East Yorkshire nature reserve gets television showcase

  • Published

The BBC's Autumnwatch programme has visited Spurn Point to film migrating birds.

The finger of land jutting out into the Humber Estuary is a vital feeding site for birds flying south for the winter.

Presenters Chris Packham and Michela Strachan spent a day with wildlife wardens filming the birds before setting off to their next destination.

The item will be broadcast on Friday 14 October.

The 3.5 mile (5.6km) long peninsula is run as a nature reserve by the Yorkshire Wildlife Trust (YWT).

Warden Martin Batt said he hoped the television exposure would encourage more visitors.
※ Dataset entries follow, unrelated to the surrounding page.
/-- The matrix engine (R253, R254, R259, R261). -/
structure MState where
  active : Vector W 64 := Vector.replicate 64 0
  shadow : Vector W 64 := Vector.replicate 64 0
  pos : Vector (BitVec 48) 6 := Vector.replicate 6 0
  nstep : W := 0
  held : Option Held := none
  valid : BitVec 8 := 0
  dirty : BitVec 8 := 0
  run : MRun := .idle
  deriving DecidableEq, Repr, Inhabited

/-- Where the refinement controller is in its sequence (R292). -/
inductive RfPc where
  | idle | callFactor | callResid | callSolve | inRoutine | test | release
  deriving DecidableEq, Repr, Inhabited

inductive Routine where
  | none | factor | solve | resid
  deriving DecidableEq, Repr, Inhabited

/-- The refinement controller (R288-R295). -/
structure Refine where
  pc : RfPc := .idle
  off : Off := 0
  n : Nat := 0
  itmax : W32 := 0
  xoff : Off := 0
  boff : Off := 0
  roff : Off := 0
  rung1 : Nat := 0
  anorm : W := 0
  tau : W := 0
  rho : W := 0
  factor : Line := 0
  solve : Line := 0
  resid : Line := 0
  act : W32 := 0
  k : W32 := 0
  rung : Nat := 0
  hist : List W := []
  nesc : Nat := 0
  bn : W := 0
  /-- The norm of b has been computed (R292). -/
  normed : Bool := false
  eta : W := 0
  routine : Routine := .none
  /-- The FACTOR in progress follows an escalation (R292). -/
  esc : Bool := false
  /-- The exit taken, 1 to 4, once the test has found one (R293). -/
  exit : Nat := 0
  issue : Issue := {}
  deriving DecidableEq, Repr, Inhabited

/-- The handler record (R330): C's context at the stop, and the trap it handles. -/
structure Handler where
  saved : EngineCtx
  depth : Nat
  eng : Engine
  code : BitVec 8
  info : W
  tline : BitVec 18
  deriving DecidableEq, Repr, Inhabited

/-- A halt taken and its record's fields (R330, R331). -/
structure HaltInfo where
  code : BitVec 8
  eng : Engine
  info : W
  tline : BitVec 18
  deriving DecidableEq, Repr, Inhabited

/-- The kernel object and its M-configuration record, as read at acceptance (R26-R28, R256). -/
structure Kernel where
  cohort : Bool := false
  textid : W := 0
  textva : W := 0
  textlen : Nat := 1
  entry : Line := 0
  trapv : Line := 0
  slipw : Nat := 8
  viewv : Nat := 0
  viewt : Nat := 0
  viewa : Nat := 0
  wlim : Nat := 0
  argsz : Nat := 0
  argoff : Nat := 0
  mcfg : List (Nat × W) := []
  /-- KIND and COUNT of levels 0 to 5 (R27). -/
  levels : List (Nat × Nat) := []
  deriving DecidableEq, Repr, Inhabited

/-- The cell resident on a core (R32, R34). -/
structure Cell where
  /-- Number of the cell among those this core has run; names its handle set (R35). -/
  id : Nat
  queue : BitVec 10
  part : Fin 8
  ctx : BitVec 12
  linear : Nat
  wave : Nat
  sstep : Nat
  idx : List Nat
  kern : Kernel
  deriving DecidableEq, Repr, Inhabited

/-- Stream states by code (R159). -/
inductive SState where
  | idle | active | suspended | aborting
  deriving DecidableEq, Repr, Inhabited

/-- A chain accepted by a stream (R160): its head, its cell's handle set and micro-batch tag (R35, R323). -/
structure Chain where
  khead : Off
  cell : Nat
  tag : Nat
  /-- Writes that completed commands of the core had read, which the chain's releases carry (R309). -/
  inherit_ : List Nat := []
  deriving DecidableEq, Repr, Inhabited

/-- An open chain loop (R175). -/
structure LoopFrame where
  start : Off
  n : W32
  i : W32
  ds : W
  dd : W
  dx : W
  deriving DecidableEq, Repr, Inhabited

/-- A data command of a stream: the entry, its position, and its partial state (R193, R196). -/
structure Cmd where
  entry : Instr
  /-- Number of the command, for the bands it owns. -/
  uid : Nat := 0
  /-- Offset of the entry in the well, and its index in the chain. -/
  at_ : Off
  index : BitVec 17
  khead : Off
  cell : Nat
  tag : Nat
  /-- Sums of the open loops' deltas (R175). -/
  ds : Int := 0
  dd : Int := 0
  dx : Int := 0
  pos : Nat := 0
  /-- The first element has started: bands and tiles are taken (R60, R62). -/
  started : Bool := false
  /-- Per-m posts made, and the number below which the command's writes were made before the last of them (R172). -/
  posts : Nat := 0
  landed : Nat := 0
  /-- Destination list of MCAST, source list of RED, once read (R186, R187). -/
  list : List W := []
  /-- DECOMP: source offset of the next packed element, and the mask of its group (R184). PREF: bytes already walked. -/
  srcOff : Nat := 0
  dmask : W := 0
  /-- CONV and CMPRS: the block scale, the block's sources as read at its first element, and the sums of CMPRS (R183, R185). -/
  scale : Byte := 0
  src : List W32 := []
  block : List W32 := []
  /-- GATH and SCAT: the index of the current row (R181). MCAST: the current element. -/
  row : W := 0
  /-- Identifiers of this command's writes (R67, R166). -/
  writes : List Nat := []
  deriving DecidableEq, Repr, Inhabited

/-- A translation a stream waits for (R319, R321). -/
structure Walk where
  va : W
  acc : Nat
  deriving DecidableEq, Repr, Inhabited

/-- A read performed ahead of earlier accesses of its stream (R195, R304): eight aligned bytes of a store as the core saw them,
through path P of its own well (`own`) or as any observer, and the pending writes whose values they are. -/
structure EarlyRead where
  sp : WSpace
  own : Bool
  addr : Nat
  bytes : List Byte
  ids : List Nat
  deriving DecidableEq, Repr, Inhabited

/-- A stream (R159, R164, R196). -/
structure Stream where
  state : SState := .idle
  flt : Bool := false
  waiting : Bool := false
  faults : Nat := 0
  /-- P and ENTRY of the status word. -/
  pos : BitVec 32 := 0
  entry : BitVec 17 := 0
  chain : Option Chain := none
  queued : List Chain := []
  /-- Offset of the entry to execute next, or in execution. -/
  cur : Off := 0
  loops : List LoopFrame := []
  /-- The data command in progress. -/
  cmd : Option Cmd := none
  /-- Commands whose elements are all committed and whose writes are not all performed (R166). -/
  completing : List Cmd := []
  /-- An SC fence in progress, with its scope: it waits for read-modify-writes that the core's streams have issued (R178). -/
  fence : Option Byte := none
  /-- WAITS in progress: semaphore and count (R176). -/
  waits : Option (Off × W32) := none
  walk : Option Walk := none
  /-- An atomic request of this stream is at its engine (R195, R313). -/
  inAtomic : Bool := false
  /-- Reads performed ahead and not yet used (R304). -/
  early : List EarlyRead := []
  /-- Writes of other observers whose values this stream has read (R306). -/
  readIds : List Nat := []
  /-- Writes of the core's other streams that an SC fence ordered before this stream's later commands (R306 item 2). -/
  wrote : List Nat := []
  /-- `readIds` at the last completion post (R309). -/
  posted : List Nat := []
  deriving DecidableEq, Repr, Inhabited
"This is fantastic for us," he said. "Because, it is doing what we always want to do which is bring a higher profile to the nature of eastern Yorkshire.

"We know it's great, but not enough people outside our area know it's good."

According to YWT, wildfowl and wader numbers can rise to more than 200,000 at Spurn Point during the winter months.

The Trust is expanding the size of its reserves across the region.

At North Cave, west of Hull, a former sand and gravel quarry is being converted into a wetlands habitat.

Autumnwatch is broadcast on BBC2 and the BBC HD channel at 20:30 on Friday 14 October.